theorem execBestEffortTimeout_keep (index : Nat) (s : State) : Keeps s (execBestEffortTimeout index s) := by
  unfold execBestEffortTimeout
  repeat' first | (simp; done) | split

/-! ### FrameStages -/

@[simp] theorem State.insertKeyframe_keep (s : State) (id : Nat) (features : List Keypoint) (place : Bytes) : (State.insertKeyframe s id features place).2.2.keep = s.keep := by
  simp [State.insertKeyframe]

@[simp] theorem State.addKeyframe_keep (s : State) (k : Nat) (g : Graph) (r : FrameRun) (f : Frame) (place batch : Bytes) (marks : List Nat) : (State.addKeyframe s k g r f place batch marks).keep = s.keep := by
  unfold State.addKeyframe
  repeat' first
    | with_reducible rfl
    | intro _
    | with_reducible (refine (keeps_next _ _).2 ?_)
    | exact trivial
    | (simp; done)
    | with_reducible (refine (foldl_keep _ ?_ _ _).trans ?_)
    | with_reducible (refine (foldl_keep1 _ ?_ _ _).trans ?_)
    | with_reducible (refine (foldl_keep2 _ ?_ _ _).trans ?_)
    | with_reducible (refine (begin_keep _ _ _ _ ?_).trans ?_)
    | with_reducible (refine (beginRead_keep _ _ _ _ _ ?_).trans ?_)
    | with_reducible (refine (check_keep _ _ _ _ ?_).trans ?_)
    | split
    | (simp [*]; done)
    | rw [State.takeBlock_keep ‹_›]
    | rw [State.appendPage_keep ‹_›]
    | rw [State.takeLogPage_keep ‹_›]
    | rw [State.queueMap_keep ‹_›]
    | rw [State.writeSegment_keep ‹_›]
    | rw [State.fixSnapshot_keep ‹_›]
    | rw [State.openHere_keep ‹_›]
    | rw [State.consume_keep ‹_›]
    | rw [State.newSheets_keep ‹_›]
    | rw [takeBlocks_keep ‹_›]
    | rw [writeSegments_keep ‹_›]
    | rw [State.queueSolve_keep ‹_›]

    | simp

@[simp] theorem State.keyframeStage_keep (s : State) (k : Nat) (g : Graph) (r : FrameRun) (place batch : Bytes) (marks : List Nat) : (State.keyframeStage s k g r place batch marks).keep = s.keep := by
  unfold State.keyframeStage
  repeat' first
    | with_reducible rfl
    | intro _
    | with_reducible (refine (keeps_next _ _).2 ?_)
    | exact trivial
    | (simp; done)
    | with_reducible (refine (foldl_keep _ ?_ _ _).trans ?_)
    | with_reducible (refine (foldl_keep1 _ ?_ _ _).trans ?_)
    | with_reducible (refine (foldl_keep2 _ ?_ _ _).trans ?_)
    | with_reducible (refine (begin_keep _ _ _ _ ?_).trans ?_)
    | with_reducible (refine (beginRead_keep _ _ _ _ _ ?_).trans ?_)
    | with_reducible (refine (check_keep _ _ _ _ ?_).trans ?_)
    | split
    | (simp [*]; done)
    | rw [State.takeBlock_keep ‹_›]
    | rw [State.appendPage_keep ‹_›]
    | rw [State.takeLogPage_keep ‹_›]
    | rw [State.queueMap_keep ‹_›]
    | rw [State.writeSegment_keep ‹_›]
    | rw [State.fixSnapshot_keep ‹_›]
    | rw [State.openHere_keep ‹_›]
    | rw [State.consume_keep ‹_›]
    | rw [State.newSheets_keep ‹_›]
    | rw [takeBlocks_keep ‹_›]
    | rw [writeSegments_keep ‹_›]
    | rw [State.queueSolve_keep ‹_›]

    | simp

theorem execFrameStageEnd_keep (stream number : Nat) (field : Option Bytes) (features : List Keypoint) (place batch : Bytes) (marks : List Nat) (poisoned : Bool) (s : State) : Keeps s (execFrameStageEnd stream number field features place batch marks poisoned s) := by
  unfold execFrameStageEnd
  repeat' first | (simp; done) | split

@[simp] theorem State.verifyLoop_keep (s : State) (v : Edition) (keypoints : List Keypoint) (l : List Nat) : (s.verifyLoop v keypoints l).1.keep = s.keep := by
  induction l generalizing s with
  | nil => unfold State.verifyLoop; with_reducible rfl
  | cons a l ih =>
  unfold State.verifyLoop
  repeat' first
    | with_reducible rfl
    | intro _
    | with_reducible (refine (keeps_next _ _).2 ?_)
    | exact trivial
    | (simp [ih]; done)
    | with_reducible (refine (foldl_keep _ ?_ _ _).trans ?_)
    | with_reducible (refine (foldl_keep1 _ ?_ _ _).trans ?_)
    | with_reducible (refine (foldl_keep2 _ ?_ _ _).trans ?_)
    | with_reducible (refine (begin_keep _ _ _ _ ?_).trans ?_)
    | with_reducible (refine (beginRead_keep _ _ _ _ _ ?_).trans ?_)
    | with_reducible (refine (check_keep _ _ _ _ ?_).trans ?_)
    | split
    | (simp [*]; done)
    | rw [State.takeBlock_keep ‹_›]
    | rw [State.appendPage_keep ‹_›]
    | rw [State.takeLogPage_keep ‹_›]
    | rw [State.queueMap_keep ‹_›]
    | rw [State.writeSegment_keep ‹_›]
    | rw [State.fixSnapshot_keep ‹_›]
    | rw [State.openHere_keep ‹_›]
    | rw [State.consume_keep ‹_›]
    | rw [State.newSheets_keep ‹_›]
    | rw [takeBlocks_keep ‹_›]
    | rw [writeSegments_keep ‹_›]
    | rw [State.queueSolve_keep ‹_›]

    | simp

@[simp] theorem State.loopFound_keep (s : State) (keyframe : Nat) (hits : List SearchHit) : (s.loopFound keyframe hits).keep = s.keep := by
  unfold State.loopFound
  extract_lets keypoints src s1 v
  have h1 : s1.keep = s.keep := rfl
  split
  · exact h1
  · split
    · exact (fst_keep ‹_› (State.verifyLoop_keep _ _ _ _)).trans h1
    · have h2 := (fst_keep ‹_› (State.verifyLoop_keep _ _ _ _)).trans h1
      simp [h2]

....

● **Task requirements**
Every line above that holds the word "insertKeyframe" needs to be copied.

● **Output for this exercise**
@[simp] theorem State.insertKeyframe_keep (s : State) (id : Nat) (features : List Keypoint) (place : Bytes) : (State.insertKeyframe s id features place).2.2.keep = s.keep := by
  simp [State.insertKeyframe]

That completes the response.